On finding you’ve triggered someone

What do you do if you find you’ve triggered someone? You’ve done something you probably thought was harmless, or no big deal, and the response is huge, perhaps distressing and impossible to make sense of. Maybe they shut down, or broke down into tears, had a massive panic attack or exhibited other PTSD symptoms. In my experience, this does not reliably go well so I thought I’d share what I’ve learned so far.

You may feel what’s happened is unfair. You did nothing seriously wrong. They are reacting based on something historical that isn’t your fault so why should you have to change your behaviour? With the reaction seeming disproportionate, you may feel they are being ridiculous. This all serves to protect you from having to consider your own behaviour or take responsibility for making changes.

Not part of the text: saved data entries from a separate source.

theorem Dev.hold_tame {ps : Nat} {B X : Dev} (hsub : setOf [.free, .seq, .commands, .events, .bbx] ||| ps = ps)
    (hbase : Dev.Tame ps B X) (e : Compl) : Dev.Tame ps B (Dev.hold X e) := by
  refine Dev.Tame.next ?_ hsub hbase
  unfold Dev.hold
  dsimp only
  refine Dev.tame_ite ?_ ?_
  · refine Dev.tame_ite ?_ ?_
    · refine Dev.recordOpen_tame (by decide) ?_ ..
      refine Dev.tame_onHost ?_ ?_
      · exact HostIf.Same.mk
          (.inr ⟨rfl, rfl⟩)
          (.inr rfl)
          (.inr rfl)
          (.inr ⟨rfl, rfl, rfl, rfl⟩)
          (.inr ⟨rfl, rfl, rfl, rfl, rfl, rfl⟩)
          (.inl (by decide))
          (.inl (by decide))
          (.inr rfl)
          (.inr ⟨rfl, rfl, rfl⟩)
          (.inr rfl)
          (.inr ⟨rfl, rfl, rfl, rfl⟩)
          (.inr rfl)
      · exact Dev.Tame.refl _ _
    · refine Dev.postEvent_tame (by decide) ?_ ..
      refine Dev.tame_onHost ?_ ?_
      · exact HostIf.Same.mk
          (.inr ⟨rfl, rfl⟩)
          (.inr rfl)
          (.inr rfl)
          (.inr ⟨rfl, rfl, rfl, rfl⟩)
          (.inr ⟨rfl, rfl, rfl, rfl, rfl, rfl⟩)
          (.inl (by decide))
          (.inl (by decide))
          (.inr rfl)
          (.inr ⟨rfl, rfl, rfl⟩)
          (.inr rfl)
          (.inr ⟨rfl, rfl, rfl, rfl⟩)
          (.inr rfl)
      · exact Dev.Tame.refl _ _
  · refine Dev.tame_onHost ?_ ?_
    · exact HostIf.Same.mk
        (.inr ⟨rfl, rfl⟩)
        (.inr rfl)
        (.inr rfl)
        (.inr ⟨rfl, rfl, rfl, rfl⟩)
        (.inr ⟨rfl, rfl, rfl, rfl, rfl, rfl⟩)
        (.inl (by decide))
        (.inl (by decide))
        (.inr rfl)
        (.inr ⟨rfl, rfl, rfl⟩)
        (.inr rfl)
        (.inr ⟨rfl, rfl, rfl, rfl⟩)
        (.inr rfl)
    · exact Dev.Tame.refl _ _

theorem Mach.postCompletion_tame_dev {ps : Nat} {B : Dev} {X : Mach} (hsub : setOf [.free, .seq, .sqs, .cqs, .commands, .events, .errorLog, .msix, .bbx, .sent] ||| ps = ps)
    (hbase : Dev.Tame ps B X.dev) : Dev.Tame ps B (Mach.postCompletion X).dev := by
  refine Dev.Tame.next ?_ hsub hbase
  unfold Mach.postCompletion
  split
  · exact Dev.Tame.refl _ _
  · dsimp only
    refine Dev.endDelete_tame (by decide) ?_ ..
    refine Dev.retire_tame (by decide) ?_ ..
    split
    · dsimp only
      refine Dev.tame_onHost ?_ ?_
      · exact HostIf.Same.mk
          (.inr ⟨rfl, rfl⟩)
          (.inl (by decide))
          (.inl (by decide))
          (.inr ⟨rfl, rfl, rfl, rfl⟩)
          (.inr ⟨rfl, rfl, rfl, rfl, rfl, rfl⟩)
          (.inl (by decide))
          (.inl (by decide))
          (.inl (by decide))
          (.inr ⟨rfl, rfl, rfl⟩)
          (.inr rfl)
          (.inr ⟨rfl, rfl, rfl, rfl⟩)
          (.inl (by decide))
      · exact Dev.Tame.refl _ _
    · refine Mach.tame_ite_dev ?_ ?_
      · dsimp only
        refine Dev.tame_onHost ?_ ?_
        · exact HostIf.Same.mk
            (.inr ⟨rfl, rfl⟩)
            (.inl (by decide))
            (.inl (by decide))
            (.inr ⟨rfl, rfl, rfl, rfl⟩)
            (.inr ⟨rfl, rfl, rfl, rfl, rfl, rfl⟩)
            (.inl (by decide))
            (.inl (by decide))
            (.inl (by decide))
            (.inr ⟨rfl, rfl, rfl⟩)
            (.inr rfl)
            (.inr ⟨rfl, rfl, rfl, rfl⟩)
            (.inl (by decide))
        · refine Dev.tame_onHost ?_ ?_
          · exact HostIf.Same.mk
              (.inr ⟨rfl, rfl⟩)
              (.inl (by decide))
              (.inl (by decide))
              (.inr ⟨rfl, rfl, rfl, rfl⟩)
              (.inr ⟨rfl, rfl, rfl, rfl, rfl, rfl⟩)
              (.inl (by decide))
              (.inl (by decide))
              (.inl (by decide))
              (.inr ⟨rfl, rfl, rfl⟩)
              (.inr rfl)
              (.inr ⟨rfl, rfl, rfl, rfl⟩)
              (.inl (by decide))
          · exact Dev.Tame.refl _ _
      · refine Mach.tame_ite_dev ?_ ?_
        · refine Mach.writeCqe_tame_dev (by decide) ?_ ..
          dsimp only
          refine Dev.tame_onHost ?_ ?_
          · exact HostIf.Same.mk
              (.inr ⟨rfl, rfl⟩)
              (.inl (by decide))
              (.inl (by decide))
              (.inr ⟨rfl, rfl, rfl, rfl⟩)
              (.inr ⟨rfl, rfl, rfl, rfl, rfl, rfl⟩)
              (.inl (by decide))
              (.inl (by decide))
              (.inl (by decide))
              (.inr ⟨rfl, rfl, rfl⟩)
              (.inr rfl)
              (.inr ⟨rfl, rfl, rfl, rfl⟩)
              (.inl (by decide))
          · exact Dev.Tame.refl _ _
        · dsimp only
          refine Dev.hold_tame (by decide) ?_ ..
          refine Dev.tame_onHost ?_ ?_
          · exact HostIf.Same.mk
              (.inr ⟨rfl, rfl⟩)
              (.inl (by decide))
              (.inl (by decide))
              (.inr ⟨rfl, rfl, rfl, rfl⟩)
              (.inr ⟨rfl, rfl, rfl, rfl, rfl, rfl⟩)
              (.inl (by decide))
              (.inl (by decide))
              (.inl (by decide))
              (.inr ⟨rfl, rfl, rfl⟩)
              (.inr rfl)
              (.inr ⟨rfl, rfl, rfl, rfl⟩)
              (.inl (by decide))
          · exact Dev.Tame.refl _ _
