-- ==== Sys2Proof/Laws/FramePools.lean ====
section
/-! SUPPORT. What each operation of Machine/Pools.lean may change. -/

namespace Sys2Proof.Machine
open Sys2Proof

theorem Dev.poolError_tame {ps : Nat} {B X : Dev} (hsub : setOf [.pools, .feat 0x1B] ||| ps = ps)
    (hbase : Dev.Tame ps B X) (p code port owner idx : Nat) : Dev.Tame ps B (Dev.poolError X p code port owner idx) := by
  refine Dev.Tame.next ?_ hsub hbase
  unfold Dev.poolError
  dsimp only
  refine Dev.onPool_tame (by decide) ?_ ..
  refine Dev.setBit_tame (by decide) ?_
  exact Dev.Tame.refl _ _

theorem Dev.poolGrant_tame {ps : Nat} {B X : Dev} (hsub : setOf [.free, .seq, .stats, .commands, .events, .flt, .twk, .bbx, .link, .pools, .sent, .feat 0x1B] ||| ps = ps)
    (hbase : Dev.Tame ps B X) (p cls owner port refs : Nat) : Dev.Tame ps B (Dev.poolGrant X p cls owner port refs).2 := by
  refine Dev.Tame.next ?_ hsub hbase
  unfold Dev.poolGrant
  dsimp only
  split
  · split
    · dsimp only
      refine Dev.countMax_tame (by decide) ?_ ..
      refine Dev.tame_ite ?_ ?_
      · refine Dev.count_tame (by decide) ?_ ..
        refine Dev.count_tame (by decide) ?_ ..
        refine Dev.onPools_tame (by decide) ?_ ..
        refine Dev.setBuf_tame (by decide) ?_ ..
        exact Dev.Tame.refl _ _
      · refine Dev.count_tame (by decide) ?_ ..
        refine Dev.onPools_tame (by decide) ?_ ..
        refine Dev.setBuf_tame (by decide) ?_ ..
        exact Dev.Tame.refl _ _
    · dsimp only
      refine Dev.raise_tame (by decide) ?_ ..
      refine Dev.afterDraw_tame (by decide) ?_ ..
      refine Dev.poolError_tame (by decide) ?_ ..
      exact Dev.Tame.refl _ _
  · split
    · dsimp only
      refine Dev.countMax_tame (by decide) ?_ ..
      refine Dev.tame_ite ?_ ?_
      · refine Dev.count_tame (by decide) ?_ ..
        refine Dev.count_tame (by decide) ?_ ..
        refine Dev.onPools_tame (by decide) ?_ ..
        refine Dev.setBuf_tame (by decide) ?_ ..
        exact Dev.Tame.refl _ _
      · refine Dev.count_tame (by decide) ?_ ..
        refine Dev.onPools_tame (by decide) ?_ ..
        refine Dev.setBuf_tame (by decide) ?_ ..
        exact Dev.Tame.refl _ _
    · dsimp only
      refine Dev.count_tame (by decide) ?_ ..
      exact Dev.Tame.refl _ _

theorem Dev.badPool_tame {ps : Nat} {B X : Dev} (hsub : setOf [.free] ||| ps = ps)
    (hbase : Dev.Tame ps B X) (a : Nat) : Dev.Tame ps B (Dev.badPool X a).2 := by
  refine Dev.Tame.next ?_ hsub hbase
  unfold Dev.badPool
  split
  · dsimp only
    exact Dev.Tame.refl _ _
  · dsimp only
    refine Dev.afterDraw_tame (by decide) ?_ ..
    exact Dev.Tame.refl _ _

theorem Dev.badPointer_tame {ps : Nat} {B X : Dev} (hsub : setOf [.free, .seq, .stats, .commands, .events, .flt, .twk, .bbx, .link, .pools, .sent, .feat 0x1B] ||| ps = ps)
    (hbase : Dev.Tame ps B X) (a owner port : Nat) : Dev.Tame ps B (Dev.badPointer X a owner port) := by
  refine Dev.Tame.next ?_ hsub hbase
  unfold Dev.badPointer
  split
  dsimp only
  refine Dev.raise_tame (by decide) ?_ ..
  refine Dev.count_tame (by decide) ?_ ..
  refine Dev.poolError_tame (by decide) ?_ ..
  refine Dev.Tame.of_snd (by assumption) ?_
  refine Dev.badPool_tame (by decide) ?_ ..
  exact Dev.Tame.refl _ _

theorem Dev.touch_tame {ps : Nat} {B X : Dev} (hsub : setOf [.pools] ||| ps = ps)
    (hbase : Dev.Tame ps B X) (a : Nat) : Dev.Tame ps B (Dev.touch X a) := by
  refine Dev.Tame.next ?_ hsub hbase
  unfold Dev.touch
  split
  · exact Dev.Tame.refl _ _
  · split
    · exact Dev.Tame.refl _ _
    · refine Dev.setBuf_tame (by decide) ?_ ..
      exact Dev.Tame.refl _ _

theorem Dev.copyDone_tame {ps : Nat} {B X : Dev} (hsub : setOf [.pools] ||| ps = ps)
    (hbase : Dev.Tame ps B X) (p i : Nat) : Dev.Tame ps B (Dev.copyDone X p i) := by
  refine Dev.Tame.next ?_ hsub hbase
  unfold Dev.copyDone
  split
  · exact Dev.Tame.refl _ _
  · refine Dev.tame_ite ?_ ?_
    · refine Dev.setBuf_tame (by decide) ?_ ..
      exact Dev.Tame.refl _ _
    · refine Dev.setBuf_tame (by decide) ?_ ..
      exact Dev.Tame.refl _ _

theorem Dev.auditReport_tame {ps : Nat} {B X : Dev} (hsub : setOf [.seq, .logs, .pools, .feat 0x1B] ||| ps = ps)
    (hbase : Dev.Tame ps B X) (p i : Nat) (b : Buf) : Dev.Tame ps B (Dev.auditReport X p i b) := by
  refine Dev.Tame.next ?_ hsub hbase
  unfold Dev.auditReport
  dsimp only
  refine Dev.setBuf_tame (by decide) ?_ ..
  refine Dev.bump_tame (by decide) ?_
  refine Dev.stamped_tame (by decide) ?_ ..
  refine Dev.tame_onHost ?_ ?_
  · exact HostIf.Same.mk
      (.inr ⟨rfl, rfl⟩)
      (.inr rfl)
      (.inr rfl)
      (.inr ⟨rfl, rfl, rfl, rfl⟩)
      (.inr ⟨rfl, rfl, rfl, rfl, rfl, rfl⟩)
      (.inr ⟨rfl, rfl, rfl, rfl, rfl⟩)
      (.inr ⟨rfl, rfl, rfl, rfl⟩)
      (.inr rfl)
      (.inl (by decide))
      (.inr rfl)
      (.inr ⟨rfl, rfl, rfl, rfl⟩)
      (.inr rfl)
  · exact Dev.Tame.refl _ _

end Sys2Proof.Machine
end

A traumatised person who has been triggered into a response is not well placed to explain to you what just happened. Explainnig requires trust, and you’ve just put them in a very bad place – however innocently. It is worth bearing in mind that these kinds of responses are like people traumatised in war being put back in the trenches by the sounds of fireworks. To have Post Traumatic Stress Disorder you have to have been traumatised.

One of the worst things you can make a trauma survivor do is go over what happened to them. You don’t need to understand what happened to them. You need to care about them and respect them enough to listen to what they need you to do differently. If you care about a person, you’ll do that. If you don’t – then don’t expect them to let you get very close to them.

One of the hardest things in this can be looking at behaviour that is a little bit off. Did you shout at them? Did you touch them without consent? Did you say something that opened the door to a very dark place? Did you make a rape joke, or minimise something that was serious for them? I’ve had several rounds of guys who unexpectedly kissed me and who were not willing to not do that for the sake of my wellbeing. I don’t do well with touch, or with being surprised, and I’ve been panicked by this.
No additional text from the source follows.